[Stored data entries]

-- ==== Sys2Proof/Tests/Slice0.lean ====
section
/-! SUPPORT. The model's own tests: expected values are those of spec/95_test_vectors.md and the words of section 5 of
spec/30_encoding.md; and for every obligation with hypotheses a witness that meets them. -/

namespace Sys2Proof.Tests.Slice0

open Sys2Proof.Machine Sys2Proof.Safety

/-- A machine about to dispatch at `pc`, as after reset (I set, SP 0xFD, A, X, Y 0x00), with the given bytes in memory. -/
def place (pc : Word) (bytes : List (Word × Byte)) : State :=
  { State.reset with
    pc := pc
    cyc := 0
    busHistory := []
    mem := bytes.foldl (fun m b => m.write b.1.toNat b.2) [] }

/-- What is seen of the next state, if there is one. -/
def observe {α : Type} (s : State) (f : State → α) : Option α :=
  match step s with
  | .next t => some (f t)
  | .fault _ => none
  | .refused _ => none

/-- The instruction at the front of some bytes. -/
def front (bytes : List Byte) : Option Instr :=
  match decode bytes with
  | .ok (i, _) => some i
  | .error _ => none

/-! WellFormed: for every mnemonic's list of modes, a form outside it is refused. -/

theorem test_loads_refuse :
    (AsmForm.mk .lda (.mem (.zpy 0x10))).wellFormed = false ∧ (AsmForm.mk .ldx (.mem (.zpx 0x10))).wellFormed = false ∧
      (AsmForm.mk .ldy (.mem (.absy 0x0300))).wellFormed = false := by decide
theorem test_stores_refuse :
    (AsmForm.mk .sta (.imm 0x10)).wellFormed = false ∧ (AsmForm.mk .stx (.mem (.absy 0x0300))).wellFormed = false ∧
      (AsmForm.mk .sty (.mem (.zpy 0x10))).wellFormed = false := by decide
theorem test_arithmetic_refuses :
    ([.adc, .sbc, .and, .ora, .eor, .cmp] : List Mnemonic).all (fun m => !(AsmForm.mk m .acc).wellFormed) = true := by decide
theorem test_modify_refuses :
    ([.asl, .lsr, .rol, .ror] : List Mnemonic).all (fun m => !(AsmForm.mk m (.mem (.izx 0x10))).wellFormed) = true ∧
      ([.inc, .dec] : List Mnemonic).all (fun m => !(AsmForm.mk m .acc).wellFormed) = true := by decide
theorem test_compare_refuses :
    ([.cpx, .cpy] : List Mnemonic).all (fun m => !(AsmForm.mk m (.mem (.zpx 0x10))).wellFormed) = true ∧
      (AsmForm.mk .bit (.imm 0x10)).wellFormed = false := by decide
theorem test_control_refuses :
    ([.bpl, .bmi, .bvc, .bvs, .bcc, .bcs, .bne, .beq] : List Mnemonic).all
        (fun m => !(AsmForm.mk m (.mem (.abs 0x0300))).wellFormed) = true ∧
      (AsmForm.mk .jmp (.rel 0x10)).wellFormed = false ∧ (AsmForm.mk .jsr (.ind 0x0300)).wellFormed = false := by decide
theorem test_implied_refuse :
    ([.inx, .iny, .dex, .dey, .rts, .pha, .php, .pla, .plp, .brk, .rti, .tax, .tay, .txa, .tya, .tsx, .txs, .clc, .cld, .cli,
        .clv, .sec, .sed, .sei, .nop] : List Mnemonic).all (fun m => !(AsmForm.mk m (.imm 0x10)).wellFormed) = true := by decide

/-- A branch reaches −128..127 from the instruction after it and no farther (R118). -/
theorem test_branch_reach :
    branchDisplacement 0x0200 0x0281 = some 0x7F ∧ branchDisplacement 0x0200 0x0282 = none ∧
      branchDisplacement 0x0200 0x0182 = some 0x80 ∧ branchDisplacement 0x0200 0x0181 = none ∧
      branchDisplacement 0xC008 0xC005 = some 0xFB := by decide
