-- ==== Sys2Proof/Machine/Flags.lean ====
section
/-! DEFINITION. The ALU's result writes with the Overflow flag (41_alu.md R110, R118, R120) and the comparison
function (43_compare_control.md R180). -/
namespace Sys2Proof.Machine

/-- The Overflow flag of an 8-bit arithmetic result in ℤ (41_alu.md R110). -/
def overflow8 (r : Int) : Bool := decide (r < 0) || decide (r > 255)

/-- The Overflow flag of a 16-bit arithmetic result in ℤ (41_alu.md R118, R120). -/
def overflow16 (r : Int) : Bool := decide (r < 0) || decide (r > 65535)

/-- `AluWrite8(r)`: ACC and OV in one compound write (41_alu.md R110). -/
def State.aluWrite8 (s : State) (r : Int) : State :=
  { s with acc := BitVec.ofInt 8 r, ov := overflow8 r }

/-- The 16-bit result write of INC a and DEC a: the register and OV, not ACC (41_alu.md R118, R120). -/
def State.aluWrite16 (s : State) (x : AddrReg) (r : Int) : State :=
  { s.setAr x (BitVec.ofInt 16 r) with ov := overflow16 r }

/-- `Cmp(l, r)`: 0 equal, 1 below, 2 above, unsigned (43_compare_control.md R180). -/
def cmpResult (l r : Nat) : Byte :=
  if l = r then 0 else if l < r then 1 else 2

end Sys2Proof.Machine
end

> [EXERCISE DIRECTIONS]:
Check each line of the records for the word "spec" and extract those that contain it.

> [RESULT FOR THIS EXERCISE]:
/-! SUPPORT. The model's own tests: expected values are those of spec/95_test_vectors.md and the words of section 5 of
spec/30_encoding.md; and for every obligation with hypotheses a witness that meets them. -/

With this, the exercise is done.